I worked a basketball game Thursday night and three little kids were playing Red Light-Green Light. Now, granted they were playing under the bleachers. Being an adult now, I had to tell them to stop (heaven forbid one of them falls while running on a green light and their parents sue the school!), but I really wanted to just bring them to an open field and join them.
As a kid, I LOVED Red Light-Green Light! It was so easy! (I wasn't as good at Simon Says. I had to pay attention too much!) Red light means stop and Green light means go. If you get caught going, you have to go back to the beginning. You win when you get all the way to the person yelling Red Light-Green Light and touch them. A great, simple game. I was thinking life should be like Red Light-Green Light. Then I realized, sometimes it is.
I had a crush a few weeks ago. I say had, because rationale set in and I realized I can't really like this person because I don't know them. I called it a crush, because it wasn't even a "He's So Hot" attraction. Just flirting and hence, my labeling it a crush. I explained what had been going on to my friends. They reminded me that just because I worked in a high school, and sometimes revert to a high school "feel" (clothes and music mostly), doesn't mean I have to act like I'm in high school. I was just so confused. One day he'd speak to me and joke around, next day nothing. It was a modern day Red Light-Green Light relationship.

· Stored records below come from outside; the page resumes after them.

-- ==== Sys2Proof/Tests/Slice0.lean ====
section
/-!
SUPPORT. The model's own tests: ill-formed operands refused, words written out from the spec's
encodings, one step of each command with the result spec/95_test_vectors.md (or a
rule's example) gives, and a witness for the hypotheses of each statement.
-/

namespace Sys2Proof.Tests

set_option Elab.async false

open Sys2Proof Sys2Proof.Machine

/-! Well-formedness: one ill-formed term for each check. -/

theorem test_wf_x_too_large : (Instr.setv 16 0 0).wellFormed = false := by decide
theorem test_wf_y_too_large : (Instr.altv 0 16 0 1).wellFormed = false := by decide
theorem test_wf_z_too_large : (Instr.getv 0 0 16).wellFormed = false := by decide
theorem test_wf_plane_too_large : (Instr.clrpz 16).wellFormed = false := by decide
theorem test_wf_first_corner_too_large :
    (Instr.box .filled 0 16 0 0 0 0).wellFormed = false := by decide
theorem test_wf_second_corner_too_large :
    (Instr.box .filled 0 0 0 0 0 16).wellFormed = false := by decide
theorem test_wf_line_end_too_large : (Instr.line 0 0 0 16 0 0).wellFormed = false := by decide
theorem test_wf_start_bit_too_large : (Instr.byteline 8 7).wellFormed = false := by decide
theorem test_wf_end_bit_too_large : (Instr.byteline 0 8).wellFormed = false := by decide
theorem test_wf_largest_operands :
    (Instr.line 15 15 15 15 15 15).wellFormed = true ∧
      (Instr.byteline 7 7).wellFormed = true := by decide
theorem test_assembler_refuses : assemble (.setpx 16) = none := by decide
theorem test_wf_no_brightness : (Config.mk .n8 32 0).wellFormed = false := by decide
theorem test_wf_least_brightness : (Config.mk .n4 32 1).wellFormed = true := by decide

/-! Decoding: the words of spec/95_test_vectors.md and of the rules' examples, each the bits
of R61, R62 and R65. -/

theorem test_decode_nop : decode 0x00000000 = .command .nop := by decide
theorem test_decode_inrange : decode 0x60123000 = .command (.inrange 1 2 3) := by decide
theorem test_decode_byteline : decode 0x64250000 = .command (.byteline 2 5) := by decide
theorem test_decode_byteline_ignored_bits :
    decode 0x64AD0000 = .command (.byteline 2 5) := by decide
theorem test_decode_rdb : decode 0x6800003F = .command (.rdb 63) := by decide
theorem test_decode_setv : decode 0x04352000 = .command (.setv 3 5 2) := by decide
theorem test_decode_setv_ignored_bits : decode 0x07123FFF = .command (.setv 1 2 3) := by decide
theorem test_decode_clrv : decode 0x08123000 = .command (.clrv 1 2 3) := by decide
theorem test_decode_tglv : decode 0x0C00F000 = .command (.tglv 0 0 15) := by decide
theorem test_decode_altv : decode 0x10330080 = .command (.altv 3 3 0 0x80) := by decide
theorem test_decode_getv : decode 0x14213000 = .command (.getv 2 1 3) := by decide
theorem test_decode_fill : decode 0x180000A5 = .command (.fill 0xA5) := by decide
theorem test_decode_setpx : decode 0x20700000 = .command (.setpx 7) := by decide
theorem test_decode_setpy : decode 0x24100000 = .command (.setpy 1) := by decide
theorem test_decode_setpz : decode 0x28800000 = .command (.setpz 8) := by decide
theorem test_decode_clrpx : decode 0x30700000 = .command (.clrpx 7) := by decide
theorem test_decode_clrpy : decode 0x34200000 = .command (.clrpy 2) := by decide
theorem test_decode_clrpz : decode 0x38000000 = .command (.clrpz 0) := by decide
theorem test_decode_box_filled :
    decode 0x40222111 = .command (.box .filled 2 2 2 1 1 1) := by decide
theorem test_decode_box_walls :
    decode 0x41110221 = .command (.box .walls 1 1 0 2 2 1) := by decide
theorem test_decode_box_frame :
    decode 0x42001334 = .command (.box .frame 0 0 1 3 3 4) := by decide
theorem test_decode_box_type_three :
    decode 0x43000777 = .command (.box .noStyle 0 0 0 7 7 7) := by decide
theorem test_decode_line : decode 0x44030220 = .command (.line 0 3 0 2 2 0) := by decide
theorem test_decode_shift_y_up : decode 0x49000001 = .command (.shift .y .plus) := by decide
theorem test_decode_shift_ignored_bits :
    decode 0x48FFFFFE = .command (.shift .x .minus) := by decide
theorem test_decode_shift_no_axis : decode 0x4B000001 = .command (.shift .noAxis .plus) := by decide
theorem test_decode_start : decode 0x800000FF = .command (.start 0xFF) := by decide
theorem test_decode_finish : decode 0x84000000 = .command .finish := by decide
theorem test_decode_process : decode 0x88000001 = .command (.process true) := by decide
theorem test_decode_getcur : decode 0x8C000000 = .command .getcur := by decide
theorem test_decode_getprev : decode 0x90000000 = .command .getprev := by decide
theorem test_decode_isfin : decode 0x94000000 = .command .isfin := by decide
theorem test_decode_getbright : decode 0x98000000 = .command .getbright := by decide
theorem test_decode_reserved_first : decode 0x1C000000 = .reserved 0x07 := by decide
theorem test_decode_reserved_last : decode 0xFC000000 = .reserved 0x3F := by decide
theorem test_decode_reserved_operands : decode 0x7C123456 = .reserved 0x1F := by decide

To define, a Red Light-Green Light relationship is one in which you take a few steps forward towards getting to know more about a person. It doesn't matter whether it's flirting, or just opening up, trusting more, etc. Once the person "catches" you moving forward, they close you off, stop talking, joking, etc. and move you all the way back to the beginning. You then begin not talking when you see each other, or maybe only in short phrases. It leaves you to wonder what the heck happened. Just yesterday you two were talking about how you liked your jobs, your family, batting eyes at each other whatever. Today, it's like the amnesia set in. They are friendly enough, but just like they don't even know who you are. Suddenly, you've been dropped straight into the plot of 50 First Dates or Eternal Sunshine of a Spotless Mind.
Eventually you get close to touching the person. One of two things can happen if you are lucky enough to get close. One - the "yeller" gets caught. Then the games starts all over again. Two - the "yeller" doesn't want to get caught and catches you before you touch them, sending you all the way back to the beginning. Usually, when this happens, the "chaser" decideds they don't want to play anymore. Too frustrating to be so close and yet never win. I guess there are other options, like the "yeller" is happy he doesn't have to keep saying "red light. green light." and gets caught and everyone is happy, games are over. I've never seen this really happen before. No one plays games just to give up. (Except maybe parents with their children.)
Red Light-Green Light was such a great game as kids. So were games like Hide-And-Seek, Tag, "war" and Simon Says, but they were games for kids. Maybe we are at fault for teaching our kids to play games where the object is not to get caught. As teenagers and early adults (for lack of a better term I can think of), why are we so afraid of getting caught that we keep sending people back to the beginning?